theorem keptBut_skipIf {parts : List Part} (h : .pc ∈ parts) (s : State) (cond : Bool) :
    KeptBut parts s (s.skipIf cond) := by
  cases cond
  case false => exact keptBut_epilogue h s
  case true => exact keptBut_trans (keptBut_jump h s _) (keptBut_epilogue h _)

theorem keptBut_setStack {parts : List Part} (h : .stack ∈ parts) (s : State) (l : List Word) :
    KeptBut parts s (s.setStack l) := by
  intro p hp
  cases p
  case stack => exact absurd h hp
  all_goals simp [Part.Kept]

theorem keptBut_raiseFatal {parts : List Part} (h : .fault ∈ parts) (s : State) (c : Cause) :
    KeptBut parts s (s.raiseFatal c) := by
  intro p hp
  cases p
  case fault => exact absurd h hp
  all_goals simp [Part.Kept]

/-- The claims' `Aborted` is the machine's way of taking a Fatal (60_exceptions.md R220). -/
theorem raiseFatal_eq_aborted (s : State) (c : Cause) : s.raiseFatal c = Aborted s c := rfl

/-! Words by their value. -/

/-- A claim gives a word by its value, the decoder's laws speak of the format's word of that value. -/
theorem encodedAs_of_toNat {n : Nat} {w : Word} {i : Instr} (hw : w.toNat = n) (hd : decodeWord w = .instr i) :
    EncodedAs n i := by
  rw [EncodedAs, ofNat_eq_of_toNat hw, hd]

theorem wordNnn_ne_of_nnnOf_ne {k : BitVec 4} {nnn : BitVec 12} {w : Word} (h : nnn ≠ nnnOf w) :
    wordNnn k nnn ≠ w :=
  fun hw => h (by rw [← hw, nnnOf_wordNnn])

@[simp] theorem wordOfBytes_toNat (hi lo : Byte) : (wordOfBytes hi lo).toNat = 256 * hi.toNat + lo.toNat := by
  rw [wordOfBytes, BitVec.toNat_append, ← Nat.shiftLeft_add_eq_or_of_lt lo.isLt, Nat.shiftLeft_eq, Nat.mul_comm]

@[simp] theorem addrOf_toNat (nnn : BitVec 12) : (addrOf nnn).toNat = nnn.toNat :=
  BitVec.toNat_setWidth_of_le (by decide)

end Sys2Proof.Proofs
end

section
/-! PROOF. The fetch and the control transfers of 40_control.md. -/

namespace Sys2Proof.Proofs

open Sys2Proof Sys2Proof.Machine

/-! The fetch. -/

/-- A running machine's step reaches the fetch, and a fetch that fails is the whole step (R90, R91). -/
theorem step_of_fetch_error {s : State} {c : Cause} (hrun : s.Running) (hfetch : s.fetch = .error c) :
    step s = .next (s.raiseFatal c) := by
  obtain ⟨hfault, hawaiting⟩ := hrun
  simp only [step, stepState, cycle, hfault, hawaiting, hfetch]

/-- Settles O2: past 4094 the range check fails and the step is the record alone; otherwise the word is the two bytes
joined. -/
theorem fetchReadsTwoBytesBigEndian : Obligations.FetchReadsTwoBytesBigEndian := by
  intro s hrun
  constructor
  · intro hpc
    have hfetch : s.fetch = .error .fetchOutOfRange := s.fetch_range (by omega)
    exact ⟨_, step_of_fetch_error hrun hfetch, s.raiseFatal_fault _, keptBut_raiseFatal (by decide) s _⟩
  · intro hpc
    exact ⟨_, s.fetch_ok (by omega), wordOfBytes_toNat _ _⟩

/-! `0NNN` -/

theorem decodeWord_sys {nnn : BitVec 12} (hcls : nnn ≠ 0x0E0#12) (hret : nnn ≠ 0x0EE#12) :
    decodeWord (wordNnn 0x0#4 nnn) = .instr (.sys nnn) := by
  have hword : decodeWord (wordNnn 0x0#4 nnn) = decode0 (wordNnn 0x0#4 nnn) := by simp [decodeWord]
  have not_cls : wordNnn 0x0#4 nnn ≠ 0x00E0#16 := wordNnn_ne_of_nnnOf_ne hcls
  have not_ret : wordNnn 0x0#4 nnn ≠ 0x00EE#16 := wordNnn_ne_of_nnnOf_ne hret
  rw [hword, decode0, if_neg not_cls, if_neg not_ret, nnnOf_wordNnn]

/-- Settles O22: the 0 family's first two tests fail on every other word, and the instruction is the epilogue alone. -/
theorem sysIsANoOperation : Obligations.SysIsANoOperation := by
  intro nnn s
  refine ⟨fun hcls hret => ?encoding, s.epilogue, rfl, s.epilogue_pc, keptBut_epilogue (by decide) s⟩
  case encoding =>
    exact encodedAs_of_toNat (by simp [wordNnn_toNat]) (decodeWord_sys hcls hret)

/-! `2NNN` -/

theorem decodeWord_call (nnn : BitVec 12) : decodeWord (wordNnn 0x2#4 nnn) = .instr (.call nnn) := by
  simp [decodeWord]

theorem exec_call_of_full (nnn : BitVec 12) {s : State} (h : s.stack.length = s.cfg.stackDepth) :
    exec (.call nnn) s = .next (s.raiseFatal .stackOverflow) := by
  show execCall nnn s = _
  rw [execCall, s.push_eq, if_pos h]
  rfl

---

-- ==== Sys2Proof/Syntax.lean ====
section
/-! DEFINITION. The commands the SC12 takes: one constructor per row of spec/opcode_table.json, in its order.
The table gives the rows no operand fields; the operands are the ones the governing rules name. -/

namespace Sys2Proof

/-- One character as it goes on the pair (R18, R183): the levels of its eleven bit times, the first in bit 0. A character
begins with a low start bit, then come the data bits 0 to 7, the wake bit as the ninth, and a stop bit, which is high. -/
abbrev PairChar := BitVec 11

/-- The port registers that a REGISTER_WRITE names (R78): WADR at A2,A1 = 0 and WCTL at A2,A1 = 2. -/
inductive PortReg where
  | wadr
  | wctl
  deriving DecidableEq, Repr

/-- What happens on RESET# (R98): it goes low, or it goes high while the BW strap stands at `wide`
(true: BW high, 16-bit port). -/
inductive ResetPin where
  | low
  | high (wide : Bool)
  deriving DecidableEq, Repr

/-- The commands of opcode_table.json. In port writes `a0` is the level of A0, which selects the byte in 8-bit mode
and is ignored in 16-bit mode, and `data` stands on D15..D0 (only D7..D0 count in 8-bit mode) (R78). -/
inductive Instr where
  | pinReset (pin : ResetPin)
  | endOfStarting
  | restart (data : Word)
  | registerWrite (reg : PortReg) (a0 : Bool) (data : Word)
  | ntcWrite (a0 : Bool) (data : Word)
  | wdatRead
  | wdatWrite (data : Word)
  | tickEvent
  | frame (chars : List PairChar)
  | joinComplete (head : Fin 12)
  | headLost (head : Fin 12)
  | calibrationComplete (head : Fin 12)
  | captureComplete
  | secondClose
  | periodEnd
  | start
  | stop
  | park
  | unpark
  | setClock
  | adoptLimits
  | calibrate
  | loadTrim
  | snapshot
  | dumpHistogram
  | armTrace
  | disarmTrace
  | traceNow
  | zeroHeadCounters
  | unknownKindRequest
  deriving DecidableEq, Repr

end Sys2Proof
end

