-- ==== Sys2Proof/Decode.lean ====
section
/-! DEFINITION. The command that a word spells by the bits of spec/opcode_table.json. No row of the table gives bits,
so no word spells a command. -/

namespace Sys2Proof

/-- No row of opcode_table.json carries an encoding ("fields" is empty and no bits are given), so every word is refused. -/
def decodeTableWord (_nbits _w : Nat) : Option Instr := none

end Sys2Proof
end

__Task to complete__.
Look above for the line with "rw [EncodedAs, ofNat_eq_of_toNat hw, hd]" and the line with "intro nnn s", and reproduce exactly those two lines plus every line between, nothing more.

__Solution to the problem__.
  rw [EncodedAs, ofNat_eq_of_toNat hw, hd]

theorem wordNnn_ne_of_nnnOf_ne {k : BitVec 4} {nnn : BitVec 12} {w : Word} (h : nnn ≠ nnnOf w) :
    wordNnn k nnn ≠ w :=
  fun hw => h (by rw [← hw, nnnOf_wordNnn])

@[simp] theorem wordOfBytes_toNat (hi lo : Byte) : (wordOfBytes hi lo).toNat = 256 * hi.toNat + lo.toNat := by
  rw [wordOfBytes, BitVec.toNat_append, ← Nat.shiftLeft_add_eq_or_of_lt lo.isLt, Nat.shiftLeft_eq, Nat.mul_comm]

@[simp] theorem addrOf_toNat (nnn : BitVec 12) : (addrOf nnn).toNat = nnn.toNat :=
  BitVec.toNat_setWidth_of_le (by decide)

end Sys2Proof.Proofs
end

section
/-! PROOF. The fetch and the control transfers of 40_control.md. -/

namespace Sys2Proof.Proofs

open Sys2Proof Sys2Proof.Machine

/-! The fetch. -/

/-- A running machine's step reaches the fetch, and a fetch that fails is the whole step (R90, R91). -/
theorem step_of_fetch_error {s : State} {c : Cause} (hrun : s.Running) (hfetch : s.fetch = .error c) :
    step s = .next (s.raiseFatal c) := by
  obtain ⟨hfault, hawaiting⟩ := hrun
  simp only [step, stepState, cycle, hfault, hawaiting, hfetch]

/-- Settles O2: past 4094 the range check fails and the step is the record alone; otherwise the word is the two bytes
joined. -/
theorem fetchReadsTwoBytesBigEndian : Obligations.FetchReadsTwoBytesBigEndian := by
  intro s hrun
  constructor
  · intro hpc
    have hfetch : s.fetch = .error .fetchOutOfRange := s.fetch_range (by omega)
    exact ⟨_, step_of_fetch_error hrun hfetch, s.raiseFatal_fault _, keptBut_raiseFatal (by decide) s _⟩
  · intro hpc
    exact ⟨_, s.fetch_ok (by omega), wordOfBytes_toNat _ _⟩

/-! `0NNN` -/

theorem decodeWord_sys {nnn : BitVec 12} (hcls : nnn ≠ 0x0E0#12) (hret : nnn ≠ 0x0EE#12) :
    decodeWord (wordNnn 0x0#4 nnn) = .instr (.sys nnn) := by
  have hword : decodeWord (wordNnn 0x0#4 nnn) = decode0 (wordNnn 0x0#4 nnn) := by simp [decodeWord]
  have not_cls : wordNnn 0x0#4 nnn ≠ 0x00E0#16 := wordNnn_ne_of_nnnOf_ne hcls
  have not_ret : wordNnn 0x0#4 nnn ≠ 0x00EE#16 := wordNnn_ne_of_nnnOf_ne hret
  rw [hword, decode0, if_neg not_cls, if_neg not_ret, nnnOf_wordNnn]

/-- Settles O22: the 0 family's first two tests fail on every other word, and the instruction is the epilogue alone. -/
theorem sysIsANoOperation : Obligations.SysIsANoOperation := by
  intro nnn s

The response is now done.